Eu quero me conectar ao server-1 através do endereço ElasticIP para que eu possa reinicializar com alegria server-1 e / ou server-2 e não precisa se preocupar que o nome da instância do aws / endereço IP foi alterado, ou seja, o nome do domínio no primeiro exemplo ssh será alterado em uma reinicialização / nova instância assumindo o controle.

Então, minha pergunta é qual é a melhor maneira de fazer isso.

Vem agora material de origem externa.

theorem frame_ptReadEnd {l₀ : List Area} {b₀ b : Block} (h₀ : Frame l₀ b₀ b) (d : PtDesc) (r : FlashRes)
    (hl : [.regs, .irq, .dram, .pt, .ml, .out, .free] ⊆ l₀ := by first | assumption | exact Area.sub ‹_›) :
    Frame l₀ b₀ (b.ptReadEnd d r) := by
  unfold Block.ptReadEnd
  repeat' first
    | (with_reducible assumption)
    | (with_reducible exact Area.sub ‹_›)
    | (with_reducible exact Frame.refl)
    | (with_reducible apply Frame.ite)
    | (with_reducible refine Frame.foldl ?_ (fun _ _ _ => ?_))
    | (with_reducible apply Frame.ite2)
    | (with_reducible refine Frame.snd (by with_reducible assumption) ?_)
    | (with_reducible refine Frame.thd (by with_reducible assumption) ?_)
    | (with_reducible apply frame_bump)
    | (with_reducible apply frame_ptDeliver)
    | (with_reducible apply frame_ptWarn)
    | (with_reducible apply frame_ptPost)
    | (with_reducible apply frame_freeVal)
    | (fail_if_no_progress extract_lets)
    | intro _
    | (with_reducible split)

theorem frame_ptRebuildEnd {l₀ : List Area} {b₀ b : Block} (h₀ : Frame l₀ b₀ b) (d : PtDesc) (r : FlashRes)
    (hl : [.regs, .irq, .dram, .ml, .out] ⊆ l₀ := by first | assumption | exact Area.sub ‹_›) :
    Frame l₀ b₀ (b.ptRebuildEnd d r) := by
  unfold Block.ptRebuildEnd
  repeat' first
    | (with_reducible assumption)
    | (with_reducible exact Area.sub ‹_›)
    | (with_reducible exact Frame.refl)
    | (with_reducible apply Frame.ite)
    | (with_reducible refine Frame.foldl ?_ (fun _ _ _ => ?_))
    | (with_reducible apply frame_ptDeliver)
    | (with_reducible apply frame_ptPost)
    | (with_reducible apply frame_bump)
    | (with_reducible apply frame_ptEnd)
    | (fail_if_no_progress extract_lets)
    | intro _
    | (with_reducible split)

theorem frame_ptProgramEnd {l₀ : List Area} {b₀ b : Block} (h₀ : Frame l₀ b₀ b) (d : PtDesc) (r : FlashRes)
    (hl : [.regs, .irq, .dram, .hq, .pt, .ml, .out] ⊆ l₀ := by first | assumption | exact Area.sub ‹_›) :
    Frame l₀ b₀ (b.ptProgramEnd d r) := by
  unfold Block.ptProgramEnd
  repeat' first
    | (with_reducible assumption)
    | (with_reducible exact Area.sub ‹_›)
    | (with_reducible exact Frame.refl)
    | (with_reducible apply Frame.ite)
    | (with_reducible refine Frame.foldl ?_ (fun _ _ _ => ?_))
    | (with_reducible apply frame_bump)
    | (with_reducible apply frame_modPt)
    | (with_reducible apply frame_ptRetire)
    | (with_reducible apply frame_ptEnd)
    | (with_reducible apply frame_modPtBlock)
    | (with_reducible apply frame_ptUnits)
    | (with_reducible apply frame_ptQualify)
    | (with_reducible apply frame_ptFull)
    | (fail_if_no_progress extract_lets)
    | intro _
    | (with_reducible split)

theorem frame_ptEraseEnd {l₀ : List Area} {b₀ b : Block} (h₀ : Frame l₀ b₀ b) (d : PtDesc) (r : FlashRes)
    (hl : [.regs, .irq, .dram, .hq, .pt, .ml, .out] ⊆ l₀ := by first | assumption | exact Area.sub ‹_›) :
    Frame l₀ b₀ (b.ptEraseEnd d r) := by
  unfold Block.ptEraseEnd
  repeat' first
    | (with_reducible assumption)
    | (with_reducible exact Area.sub ‹_›)
    | (with_reducible exact Frame.refl)
    | (with_reducible apply Frame.ite)
    | (with_reducible refine Frame.foldl ?_ (fun _ _ _ => ?_))
    | (with_reducible apply frame_bump)
    | (with_reducible apply frame_ptOwn)
    | (with_reducible apply frame_ptRetire)
    | (with_reducible apply frame_ptEnd)
    | (with_reducible apply frame_modPt)
    | (with_reducible apply frame_modPtBlock)
    | (with_reducible apply frame_ptHealth)
    | (fail_if_no_progress extract_lets)
    | intro _
    | (with_reducible split)

theorem frame_ptOpEnd {l₀ : List Area} {b₀ b : Block} (h₀ : Frame l₀ b₀ b) (o : PtOp) (r : FlashRes)
    (hl : [.regs, .irq, .dram, .hq, .store, .pt, .ml, .out, .free] ⊆ l₀ := by first | assumption | exact Area.sub ‹_›) :
    Frame l₀ b₀ (b.ptOpEnd o r) := by
  unfold Block.ptOpEnd
  repeat' first
    | (with_reducible assumption)
    | (with_reducible exact Area.sub ‹_›)
    | (with_reducible exact Frame.refl)
    | (with_reducible apply Frame.ite)
    | (with_reducible refine Frame.foldl ?_ (fun _ _ _ => ?_))
    | (with_reducible apply frame_modPt)
    | (with_reducible apply frame_ptReadEnd)
    | (with_reducible apply frame_ptProgramEnd)
    | (with_reducible apply frame_ptEraseEnd)
    | (with_reducible apply frame_ptRecDone)
    | (with_reducible apply frame_ptStaged)
    | (with_reducible apply frame_ptEnd)
    | (with_reducible apply frame_ptRebuildEnd)
    | (with_reducible apply frame_ptPad)
    | (with_reducible apply frame_ptRetire)
    | (fail_if_no_progress extract_lets)
    | intro _
    | (with_reducible split)

theorem frame_execFlashOpComplete {l₀ : List Area} {b₀ : Block} {s t : State} {die : Fin 32} {r : FlashRes} (e₀ : execFlashOpComplete die r s = .next t)
    (h₀ : Frame l₀ b₀ s.toBlock)
    (hl : [.regs, .irq, .dram, .hq, .store, .pt, .ml, .out, .free] ⊆ l₀ := by first | assumption | exact Area.sub ‹_›) : Frame l₀ b₀ t.toBlock := by
  unfold execFlashOpComplete at e₀
  refine Frame.upd e₀ h₀ (fun _ _ => ?_)
  repeat' first
    | (with_reducible assumption)
    | (with_reducible exact Area.sub ‹_›)
    | (with_reducible exact Frame.refl)
    | (with_reducible apply Frame.ite)
    | (with_reducible refine Frame.foldl ?_ (fun _ _ _ => ?_))
    | (with_reducible apply frame_ptOpEnd)
    | (with_reducible apply frame_ptDispatch)
    | (with_reducible apply frame_ptBusy)
    | (fail_if_no_progress extract_lets)
    | intro _
    | (with_reducible split)

theorem frame_ptReserveSlot {l₀ : List Area} {b₀ b : Block} (h₀ : Frame l₀ b₀ b)
    (hl : [.pt] ⊆ l₀ := by first | assumption | exact Area.sub ‹_›) :
    Frame l₀ b₀ (b.ptReserveSlot).2 := by
  unfold Block.ptReserveSlot
  repeat' first
    | (with_reducible assumption)
    | (with_reducible exact Area.sub ‹_›)
    | (with_reducible exact Frame.refl)
    | (with_reducible apply Frame.ite)
    | (with_reducible refine Frame.foldl ?_ (fun _ _ _ => ?_))
    | (with_reducible apply Frame.ite2)
    | (with_reducible refine Frame.snd (by with_reducible assumption) ?_)
    | (with_reducible refine Frame.thd (by with_reducible assumption) ?_)
    | (with_reducible apply frame_modPt)
    | (fail_if_no_progress extract_lets)
    | intro _
    | (with_reducible split)

theorem frame_execDqReserve {l₀ : List Area} {b₀ : Block} {s t : State} {m : Master} (e₀ : execDqReserve m s = .next t)
    (h₀ : Frame l₀ b₀ s.toBlock)
    (hl : [.rdata, .pt] ⊆ l₀ := by first | assumption | exact Area.sub ‹_›) : Frame l₀ b₀ t.toBlock := by
  unfold execDqReserve at e₀
  refine Frame.upd e₀ h₀ (fun _ _ => ?_)
  repeat' first
    | (with_reducible assumption)
    | (with_reducible exact Area.sub ‹_›)
    | (with_reducible exact Frame.refl)
    | (with_reducible apply Frame.ite)
    | (with_reducible refine Frame.foldl ?_ (fun _ _ _ => ?_))
    | (with_reducible apply Frame.ite2)
    | (with_reducible refine Frame.snd (by with_reducible assumption) ?_)
    | (with_reducible refine Frame.thd (by with_reducible assumption) ?_)
    | (with_reducible apply frame_ptReserveSlot)
    | (with_reducible apply frame_answer)
    | (fail_if_no_progress extract_lets)
    | intro _
    | (with_reducible split)

theorem frame_execDqKick {l₀ : List Area} {b₀ : Block} {s t : State} (e₀ : execDqKick s = .next t)
    (h₀ : Frame l₀ b₀ s.toBlock)
    (hl : [.regs, .irq, .dram, .pt, .ml, .out] ⊆ l₀ := by first | assumption | exact Area.sub ‹_›) : Frame l₀ b₀ t.toBlock := by
  unfold execDqKick at e₀
  refine Frame.upd e₀ h₀ (fun _ _ => ?_)
  repeat' first
    | (with_reducible assumption)
    | (with_reducible exact Area.sub ‹_›)
    | (with_reducible exact Frame.refl)
    | (with_reducible apply Frame.ite)
    | (with_reducible refine Frame.foldl ?_ (fun _ _ _ => ?_))
    | (with_reducible apply frame_ptKick)
    | (fail_if_no_progress extract_lets)
    | intro _
    | (with_reducible split)

theorem frame_execReservedSlotTimeout {l₀ : List Area} {b₀ : Block} {s t : State} (e₀ : execReservedSlotTimeout s = .next t)
    (h₀ : Frame l₀ b₀ s.toBlock)
    (hl : [.regs, .irq, .dram, .pt, .ml, .out] ⊆ l₀ := by first | assumption | exact Area.sub ‹_›) : Frame l₀ b₀ t.toBlock := by
  unfold execReservedSlotTimeout at e₀
  refine Frame.upd e₀ h₀ (fun _ _ => ?_)
  repeat' first
    | (with_reducible assumption)
    | (with_reducible exact Area.sub ‹_›)
    | (with_reducible exact Frame.refl)
    | (with_reducible apply Frame.ite)
    | (with_reducible refine Frame.foldl ?_ (fun _ _ _ => ?_))
    | (with_reducible apply frame_setFld)
    | (with_reducible apply frame_ptAdvance)
    | (with_reducible apply frame_ptEnd)
    | (with_reducible apply frame_raise)
    | (with_reducible apply frame_ptKick)
    | (fail_if_no_progress extract_lets)
    | intro _
    | (with_reducible split)

theorem frame_ptSubmit {l₀ : List Area} {b₀ b : Block} (h₀ : Frame l₀ b₀ b) (f : PtFields) (op : Nat) (dw0 : Nat) (dw2 : Nat) (len : Nat) (daddr : Nat) (maddr : Nat)
    (hl : [.regs, .irq, .dram, .pt, .ml, .out] ⊆ l₀ := by first | assumption | exact Area.sub ‹_›) :
    Frame l₀ b₀ (b.ptSubmit f op dw0 dw2 len daddr maddr) := by
  unfold Block.ptSubmit
  repeat' first
    | (with_reducible assumption)
    | (with_reducible exact Area.sub ‹_›)
    | (with_reducible exact Frame.refl)
    | (with_reducible apply Frame.ite)
    | (with_reducible refine Frame.foldl ?_ (fun _ _ _ => ?_))
    | (with_reducible apply Frame.ite2)
    | (with_reducible refine Frame.snd (by with_reducible assumption) ?_)
    | (with_reducible refine Frame.thd (by with_reducible assumption) ?_)
    | (with_reducible apply frame_ptReserveSlot)
    | (with_reducible apply frame_dramWrite)
    | (with_reducible apply frame_ptKick)
    | (fail_if_no_progress extract_lets)
    | intro _
    | (with_reducible split)

theorem frame_execPeatRead {l₀ : List Area} {b₀ : Block} {s t : State} {f : PtFields} {slc : Bool} {pmask : BitVec 4} {rrl : BitVec 4} {daddr : BitVec 64} {maddr : BitVec 64} (e₀ : execPeatRead f slc pmask rrl daddr maddr s = .next t)
    (h₀ : Frame l₀ b₀ s.toBlock)
    (hl : [.regs, .irq, .dram, .pt, .ml, .out] ⊆ l₀ := by first | assumption | exact Area.sub ‹_›) : Frame l₀ b₀ t.toBlock := by
  unfold execPeatRead at e₀
  refine Frame.upd e₀ h₀ (fun _ _ => ?_)
  repeat' first
    | (with_reducible assumption)
    | (with_reducible exact Area.sub ‹_›)
    | (with_reducible exact Frame.refl)
    | (with_reducible apply Frame.ite)
    | (with_reducible refine Frame.foldl ?_ (fun _ _ _ => ?_))
    | (with_reducible apply frame_ptSubmit)
    | (fail_if_no_progress extract_lets)
    | intro _
    | (with_reducible split)

theorem frame_execPeatProgram {l₀ : List Area} {b₀ : Block} {s t : State} {f : PtFields} {slc : Bool} {daddr : BitVec 64} {maddr : BitVec 64} (e₀ : execPeatProgram f slc daddr maddr s = .next t)
    (h₀ : Frame l₀ b₀ s.toBlock)
    (hl : [.regs, .irq, .dram, .pt, .ml, .out] ⊆ l₀ := by first | assumption | exact Area.sub ‹_›) : Frame l₀ b₀ t.toBlock := by
  unfold execPeatProgram at e₀
  refine Frame.upd e₀ h₀ (fun _ _ => ?_)
  repeat' first
    | (with_reducible assumption)
    | (with_reducible exact Area.sub ‹_›)
    | (with_reducible exact Frame.refl)
    | (with_reducible apply Frame.ite)
    | (with_reducible refine Frame.foldl ?_ (fun _ _ _ => ?_))
    | (with_reducible apply frame_ptSubmit)
    | (fail_if_no_progress extract_lets)
    | intro _
    | (with_reducible split)

theorem frame_execPeatErase {l₀ : List Area} {b₀ : Block} {s t : State} {f : PtFields} {jrnl : Bool} (e₀ : execPeatErase f jrnl s = .next t)
    (h₀ : Frame l₀ b₀ s.toBlock)
    (hl : [.regs, .irq, .dram, .pt, .ml, .out] ⊆ l₀ := by first | assumption | exact Area.sub ‹_›) : Frame l₀ b₀ t.toBlock := by
  unfold execPeatErase at e₀
  refine Frame.upd e₀ h₀ (fun _ _ => ?_)
  repeat' first
    | (with_reducible assumption)
    | (with_reducible exact Area.sub ‹_›)
    | (with_reducible exact Frame.refl)
    | (with_reducible apply Frame.ite)
    | (with_reducible refine Frame.foldl ?_ (fun _ _ _ => ?_))
    | (with_reducible apply frame_ptSubmit)
    | (fail_if_no_progress extract_lets)
    | intro _
    | (with_reducible split)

As opções que posso ver no momento são:

  1. Faça uma pesquisa reversa do endereço ElasticIP e conecte-se usando este nome de domínio forma server-2 para server-1 ou seja, o endereço IP elástico é 111.222.333.444 e a consulta inversa retornará

    ec2-111-222-333-444.eu-west-1.compute.amazonaws.com

    Eu não posso retransmitir para criar isso manualmente, pois também preciso saber em que zona de disponibilidade a instância está para fazer isso (eu gostaria muito de não me importar com o local).

  2. Eu diria que há uma chamada aws api que eu posso fazer para pegar o nome da instância atual que está anexado ao endereço ElasticIP. Não estou muito preocupado com o aplicativo sabendo que ele está em um servidor aws e gostaria de ficar longe da API.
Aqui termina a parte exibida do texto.